Data for review:
BEGIN

@[simp] theorem State.modPending_time (s : State) (f : List Instr → List Instr) : (s.modPending f).time = s.time := rfl
@[simp] theorem State.modPending_bus (s : State) (f : List Instr → List Instr) : (s.modPending f).bus = s.bus := rfl
@[simp] theorem State.modPending_store (s : State) (f : List Instr → List Instr) : (s.modPending f).store = s.store := rfl
@[simp] theorem State.modPending_exch (s : State) (f : List Instr → List Instr) : (s.modPending f).exch = s.exch := rfl
@[simp] theorem State.modPending_mon (s : State) (f : List Instr → List Instr) : (s.modPending f).mon = s.mon := rfl
@[simp] theorem State.modPending_route (s : State) (f : List Instr → List Instr) : (s.modPending f).route = s.route := rfl
@[simp] theorem State.modPending_lights (s : State) (f : List Instr → List Instr) : (s.modPending f).lights = s.lights := rfl
@[simp] theorem State.modPending_muster (s : State) (f : List Instr → List Instr) : (s.modPending f).muster = s.muster := rfl
@[simp] theorem State.modPending_chain (s : State) (f : List Instr → List Instr) : (s.modPending f).chain = s.chain := rfl
@[simp] theorem State.modPending_sched (s : State) (f : List Instr → List Instr) : (s.modPending f).sched = s.sched := rfl
@[simp] theorem State.modPending_supply (s : State) (f : List Instr → List Instr) : (s.modPending f).supply = s.supply := rfl
@[simp] theorem State.modPending_node (s : State) (f : List Instr → List Instr) : (s.modPending f).node = s.node := rfl
@[simp] theorem State.modPending_port (s : State) (f : List Instr → List Instr) : (s.modPending f).port = s.port := rfl
@[simp] theorem State.modPending_events (s : State) (f : List Instr → List Instr) : (s.modPending f).events = s.events := rfl
@[simp] theorem State.modPending_counters (s : State) (f : List Instr → List Instr) : (s.modPending f).counters = s.counters := rfl
@[simp] theorem State.modPending_pins (s : State) (f : List Instr → List Instr) : (s.modPending f).pins = s.pins := rfl
@[simp] theorem State.modPending_free (s : State) (f : List Instr → List Instr) : (s.modPending f).free = s.free := rfl
@[simp] theorem State.modPending_pending (s : State) (f : List Instr → List Instr) : (s.modPending f).pending = f s.pending := rfl

end Sys2Proof.Machine
end

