theorem test_witness_RefreshesAreQueuedAndStarted : refreshing run = true
    ∧ (run.sched.plates.map fun p => (p.refresh, p.shown, p.target)) = [(.idle, none, plateTarget)]
    ∧ ((platesIn .queued (some (plateTarget, 0))).sched.plates.map fun p => (p.refresh, p.shown)) = [(.queued, some (plateTarget, 0))]
    ∧ refreshing (node cfg .chainTest) = false ∧ startAllowed (platesIn .queued none) = true
    ∧ (queueOrder (platesIn .queued none)).find? (startable (platesIn .queued none)) = some 0
    ∧ startAllowed (settle run) = true := by decide
/-- An absent shown content is refreshed FULL, one of the same layout PARTIAL, until the twentieth (R148). -/
theorem test_full_and_partial :
    ((startOne (platesIn .queued none)).sched.flight.map (·.full)) = [true]
    ∧ ((startOne (platesIn .queued (some ({ plateTarget with dnd := true }, 0)))).sched.flight.map (·.full)) = [false]
    ∧ (comparePlate 0 (platesIn .queued (some (plateTarget, 0)))).sched.queue = []
    ∧ (startOne (critical (platesIn .queued none))).sched.flight = [] := by decide
theorem test_witness_EventCommands : run.node.state ≠ .reset ∧ run.port.state = .idle ∧ 2 ≤ [0, 0].length
    ∧ participates run = true := by decide
/-- The line is asserted as an enable is set over a flag, once more only after the pacing, and released with the last enabled flag (R172). -/
theorem test_attention_follows :
    let s := setEvent .level { run with events := { run.events with enables := 0, lastAssert := some 99000 } }
    after (.setEventMask [1, 0]) s (fun t => t.events.attention && decide (t.events.lastAssert = some 100000)) = true
    ∧ after (.setEventMask [1, 0]) { s with node := { s.node with config := some { cfg with pacing := 1000 } } } (fun t => t.events.attention) = true
    ∧ after (.setEventMask [1, 0]) { s with events := { s.events with lastAssert := some 99001 }, node := { s.node with config := some { cfg with pacing := 1000 } } }
      (fun t => !t.events.attention && decide (t.events.lastAssert = some 99001)) = true
    ∧ after (.readEvents [1, 0]) { s with events := { s.events with enables := 1, attention := true } } (fun t => !t.events.attention) = true := by decide
theorem test_witness_attention_given :
    (let s := setEvent .level run
     s.node.state ≠ .reset ∧ enabledFlag s = true ∧ pacingPassed s = true ∧ { s with pending := [.attentionPacing] }.pending = [.attentionPacing]
      ∧ { s.events with attention := true }.attention = true) ∧ State.reset.node.state = .reset := by decide
theorem test_witness_CountersAreReadAndCleared : run.node.state ≠ .reset ∧ run.port.state = .idle ∧ participates run = true
    ∧ (node cfg .loading).node.state = .loading ∧ (node cfg .loading).port.state = .idle := by decide
theorem test_witness_BlocksAtThePort : participates run = true ∧ run.port.state = .idle ∧ (0x00 : Octet).toNat = 0
    ∧ 0x11 < (0x12 : Octet).toNat ∧ argsNeeded 2 = some 3 ∧ [(0 : Octet), 0].length < 3
    ∧ { run.port with state := .busy }.state ≠ .idle ∧ { run.port with state := .ready }.state = .ready
    ∧ enabledFlag (setEvent .level run) = true ∧ (setEvent .level run).events.attention = false
    ∧ pacingPassed (setEvent .level run) = true ∧ run.node.state ≠ .reset := by decide
theorem test_witness_blocks_in_other_states : (node cfg .chainTest).node.state = .chainTest ∧ (node cfg .chainTest).port.state = .idle
    ∧ (node cfg .loading).node.state = .loading ∧ (node cfg .fault).node.state = .fault ∧ argsNeeded 0x0F = some 3 ∧ argsNeeded 6 = some 2
    ∧ [(40 : Octet), 0].length < 3 ∧ (octetAt [2, 4, 8, 0] 1).toNat ≤ 4 ∧ [(2 : Octet), 4, 8, 0].length < 4 + 4 * 4 := by decide
/-- NOT READY in CHAIN TEST and FAULT; an ISSUE ORDER without the octets of its pairs is INVALID, one of five pairs goes to its owner (R167, R169; log entry 48). -/
theorem test_refused_blocks : after (.testChain []) (node cfg .chainTest) (answered [1]) = true
    ∧ after (.setEventMask [0, 0]) (node cfg .fault) (answered [1]) = true ∧ after (.issueOrder [2, 4, 8, 0]) plain (answered [3]) = true
    ∧ after (.issueOrder [2, 5, 8, 0]) plain (answered [2]) = true ∧ after (.unknownCommand [0x0F, 1]) (node cfg .fault) (answered [1]) = true
    ∧ after (.unknownCommand [0x0E, 2, 4, 8, 0]) run (answered [3]) = true := by decide
theorem test_witness_invariants : step run = .next (tick run) ∧ run.muster.record.serial ≤ run.muster.highestSeen
    ∧ heldSlots run.bus ≤ poolSize ∧ run.bus.receiver = .hunt ∧ run.bus.queue = [] ∧ run.sched.flight.length ≤ 2
    ∧ run.events.attention = false ∧ run.muster.record.level = .normal ∧ run.muster.record.authority = none
    ∧ run.muster.record.redirects = [] ∧ run.lights = lampsNow run := by
  refine ⟨rfl, ?_⟩
  decide

end Sys2Proof.Tests
end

END

Going back to the entries above, set down exactly the lines that begin at the one with "s.sched := rfl" and end at the one with "s.node := rfl", both included, and nothing else.

@[simp] theorem State.modPending_sched (s : State) (f : List Instr → List Instr) : (s.modPending f).sched = s.sched := rfl
@[simp] theorem State.modPending_supply (s : State) (f : List Instr → List Instr) : (s.modPending f).supply = s.supply := rfl
@[simp] theorem State.modPending_node (s : State) (f : List Instr → List Instr) : (s.modPending f).node = s.node := rfl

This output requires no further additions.